Thresholding an Image
Table of Contents
Description
Thresholding consists of segmenting an image into two regions: a particle region and a background region. In its most simple form, this process works by setting to white all pixels that belong to a gray-level interval, called the threshold interval, and setting all other pixels in the image to black. The resulting image is referred to as a binary image. For color images, three thresholds must be specified, one for each color component.The threshold can be chosen manually or by using automated techniques. Manual threshold selection is normally done by trial and error, using a histogram as a guide. The example below, taken from Chapter 7 of the IMAQ Vision User Manual, shows a threshold chosen to isolate the brightest particles from an image:

Automated thresholding techniques select a threshold which optimizes a specified characteristic of the resulting images. These techniques include clustering, entropy, metric, moments, and interclass variance. Clustering is unique in that it is a multi-class thresholding method.
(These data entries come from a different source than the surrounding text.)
-- ==== Sys2Proof/Machine/Line.lean ====
section
/-! DEFINITION. The line's agents LINE_TX and LINE_RX, the TIMER, and the passing of time (41_bitcodec.md R124,
R128 to R133). A step that is not enabled leaves the state as it is. -/

namespace Sys2Proof.Machine

/-- `baud_sel`, the line output that tells the Transport which of its two rates to use (R21). -/
def baudSel (s : State) : BaudMode := s.baudMode

/-- LINE_TX (R128): the head of the queue leaves at the rate of `baud_mode`. -/
def lineTx (s : State) : State :=
  match s.txq with
  | b :: rest => record (.tx b s.baudMode) { s with txq := rest }
  | [] => s

/-- ECHO_MODEL admits e as the next byte of the frame (R124): under WIRED_AND, `e & ~p = 0x00` for the pattern p
of the same position. -/
def echoAdmitted (s : State) (e : Byte) : Bool :=
  match s.params.echoModel with
  | .any => true
  | .wiredAnd =>
    match (framePatterns s.cur)[s.frCnt]? with
    | some p => (e &&& ~~~p) == 0x00
    | none => true

/-- LINE_RX (R129, R130): an open frame takes the byte; otherwise it is dropped, and only `hist` is written. A byte
that ECHO_MODEL does not admit is no draw the environment can make, and nothing arrives (log 11). -/
def lineRx (e : Byte) (s : State) : State :=
  if frameOpen s then
    if echoAdmitted s e then
      record (.rx e true) { s with frBuf := s.frBuf.setIfInBounds s.frCnt e, frCnt := s.frCnt + 1 }
    else s
  else record (.rx e false) s

/-- The timing condition of R133: under TIMED, T_READ has elapsed since `arm`. -/
def boundReached (s : State) : Bool :=
  match s.params.timeoutModel with
  | .untimed => true
  | .timed => decide (s.params.tRead ≤ s.frTimer)

/-- TIMER (R132). -/
def timer (s : State) : State :=
  if frameOpen s && boundReached s then record .expire { s with frExpired := true } else s

/-- A host in `DELAY` counts one tick down (R201, R208). -/
def tickHost (p : HostProc) : HostProc :=
  match p.ctl with
  | .delay (n + 1) => { p with ctl := .delay n }
  | _ => p

/-- One tick passes: the T_READ timer of an open frame counts it (R133, R249), and so does each host's DELAY. Under
TIMED no time passes beyond an open frame's bound before TIMER fires, which is what "exactly" asks (R133). -/
def tick (s : State) : State :=
  if frameOpen s && (s.params.timeoutModel == .timed) && decide (s.params.tRead ≤ s.frTimer) then s
  else
    { s with
      frTimer := (if frameOpen s then s.frTimer + 1 else s.frTimer)
      reqs := s.reqs.map fun r => { r with host := tickHost r.host } }

end Sys2Proof.Machine
end

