@[simp] theorem restoreIdle_baudMode (s : State) : (restoreIdle s).baudMode = if s.cur.op = 0x01 then .normal else s.baudMode := rfl
@[simp] theorem restoreIdle_ready (s : State) : (restoreIdle s).ready = s.ready := rfl
@[simp] theorem restoreIdle_phase (s : State) : (restoreIdle s).phase = .idle := rfl
@[simp] theorem restoreIdle_cur (s : State) : (restoreIdle s).cur = s.cur := rfl
@[simp] theorem restoreIdle_txq (s : State) : (restoreIdle s).txq = s.txq := rfl
@[simp] theorem restoreIdle_frArmed (s : State) : (restoreIdle s).frArmed = false := rfl
@[simp] theorem restoreIdle_frN (s : State) : (restoreIdle s).frN = s.frN := rfl
@[simp] theorem restoreIdle_frCnt (s : State) : (restoreIdle s).frCnt = 0 := rfl
@[simp] theorem restoreIdle_frBuf (s : State) : (restoreIdle s).frBuf = s.frBuf := rfl
@[simp] theorem restoreIdle_frExpired (s : State) : (restoreIdle s).frExpired = false := rfl
@[simp] theorem restoreIdle_frTimer (s : State) : (restoreIdle s).frTimer = 0 := rfl
@[simp] theorem restoreIdle_crcAcc (s : State) : (restoreIdle s).crcAcc = s.crcAcc := rfl
@[simp] theorem restoreIdle_lockOwner (s : State) : (restoreIdle s).lockOwner = s.lockOwner := rfl
@[simp] theorem restoreIdle_reqs (s : State) : (restoreIdle s).reqs = s.reqs := rfl
@[simp] theorem restoreIdle_hist (s : State) : (restoreIdle s).hist = s.hist := rfl
@[simp] theorem restoreIdle_params (s : State) : (restoreIdle s).params = s.params := rfl
@[simp] theorem restoreIdle_reqId (s : State) : (restoreIdle s).reqId = s.reqId := rfl
@[simp] theorem restoreIdle_sched (s : State) : (restoreIdle s).sched = s.sched := rfl
@[simp] theorem restoreIdle_turn (s : State) : (restoreIdle s).turn = s.turn := rfl

@[simp] theorem tx_baudMode (b : Byte) (s : State) : (tx b s).baudMode = s.baudMode := rfl
@[simp] theorem tx_ready (b : Byte) (s : State) : (tx b s).ready = s.ready := rfl
@[simp] theorem tx_phase (b : Byte) (s : State) : (tx b s).phase = s.phase := rfl
@[simp] theorem tx_cur (b : Byte) (s : State) : (tx b s).cur = s.cur := rfl
@[simp] theorem tx_txq (b : Byte) (s : State) : (tx b s).txq = s.txq ++ [b] := rfl
@[simp] theorem tx_frArmed (b : Byte) (s : State) : (tx b s).frArmed = s.frArmed := rfl
@[simp] theorem tx_frN (b : Byte) (s : State) : (tx b s).frN = s.frN := rfl
@[simp] theorem tx_frCnt (b : Byte) (s : State) : (tx b s).frCnt = s.frCnt := rfl
@[simp] theorem tx_frBuf (b : Byte) (s : State) : (tx b s).frBuf = s.frBuf := rfl
@[simp] theorem tx_frExpired (b : Byte) (s : State) : (tx b s).frExpired = s.frExpired := rfl
@[simp] theorem tx_frTimer (b : Byte) (s : State) : (tx b s).frTimer = s.frTimer := rfl
@[simp] theorem tx_crcAcc (b : Byte) (s : State) : (tx b s).crcAcc = s.crcAcc := rfl
@[simp] theorem tx_lockOwner (b : Byte) (s : State) : (tx b s).lockOwner = s.lockOwner := rfl
@[simp] theorem tx_reqs (b : Byte) (s : State) : (tx b s).reqs = s.reqs := rfl
@[simp] theorem tx_hist (b : Byte) (s : State) : (tx b s).hist = s.hist := rfl
@[simp] theorem tx_params (b : Byte) (s : State) : (tx b s).params = s.params := rfl
@[simp] theorem tx_reqId (b : Byte) (s : State) : (tx b s).reqId = s.reqId := rfl
@[simp] theorem tx_sched (b : Byte) (s : State) : (tx b s).sched = s.sched := rfl
@[simp] theorem tx_turn (b : Byte) (s : State) : (tx b s).turn = s.turn := rfl

@[simp] theorem advance_baudMode (s : State) : (advance s).baudMode = s.baudMode := rfl
@[simp] theorem advance_ready (s : State) : (advance s).ready = s.ready := rfl
@[simp] theorem advance_phase (s : State) : (advance s).phase = s.phase := rfl
@[simp] theorem advance_cur (s : State) : (advance s).cur = s.cur := rfl
@[simp] theorem advance_txq (s : State) : (advance s).txq = s.txq := rfl
@[simp] theorem advance_frArmed (s : State) : (advance s).frArmed = s.frArmed := rfl
@[simp] theorem advance_frN (s : State) : (advance s).frN = s.frN := rfl
@[simp] theorem advance_frCnt (s : State) : (advance s).frCnt = s.frCnt := rfl
@[simp] theorem advance_frBuf (s : State) : (advance s).frBuf = s.frBuf := rfl
@[simp] theorem advance_frExpired (s : State) : (advance s).frExpired = s.frExpired := rfl
@[simp] theorem advance_frTimer (s : State) : (advance s).frTimer = s.frTimer := rfl
@[simp] theorem advance_crcAcc (s : State) : (advance s).crcAcc = s.crcAcc := rfl
@[simp] theorem advance_lockOwner (s : State) : (advance s).lockOwner = s.lockOwner := rfl
@[simp] theorem advance_reqs (s : State) : (advance s).reqs = s.reqs := rfl
@[simp] theorem advance_hist (s : State) : (advance s).hist = s.hist := rfl
@[simp] theorem advance_params (s : State) : (advance s).params = s.params := rfl
@[simp] theorem advance_reqId (s : State) : (advance s).reqId = s.reqId := rfl
@[simp] theorem advance_sched (s : State) : (advance s).sched = s.sched.tail := rfl
@[simp] theorem advance_turn (s : State) : (advance s).turn = s.turn + 1 := rfl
In other words, instead of producing only binary images it can specify multiple threshold levels which result in images with three or more gray-level values.
Common Applications
Thresholding is the most common method of segmenting images into particle regions and background regions. A typical processing procedure would start with filtering or other enhancements to sharpen the boundaries between objects and their background. Then, the objects are separated from the background using thresholding.
What To Expect
The binary image resulting from the above thresholding operation is shown here:

The light particles are separated in the binary image, while the various darker shades of gray are all set to black. Various morphological operations can be used to further refine the image by filling small holes, deleting small particles and joining or separating adjacent particles.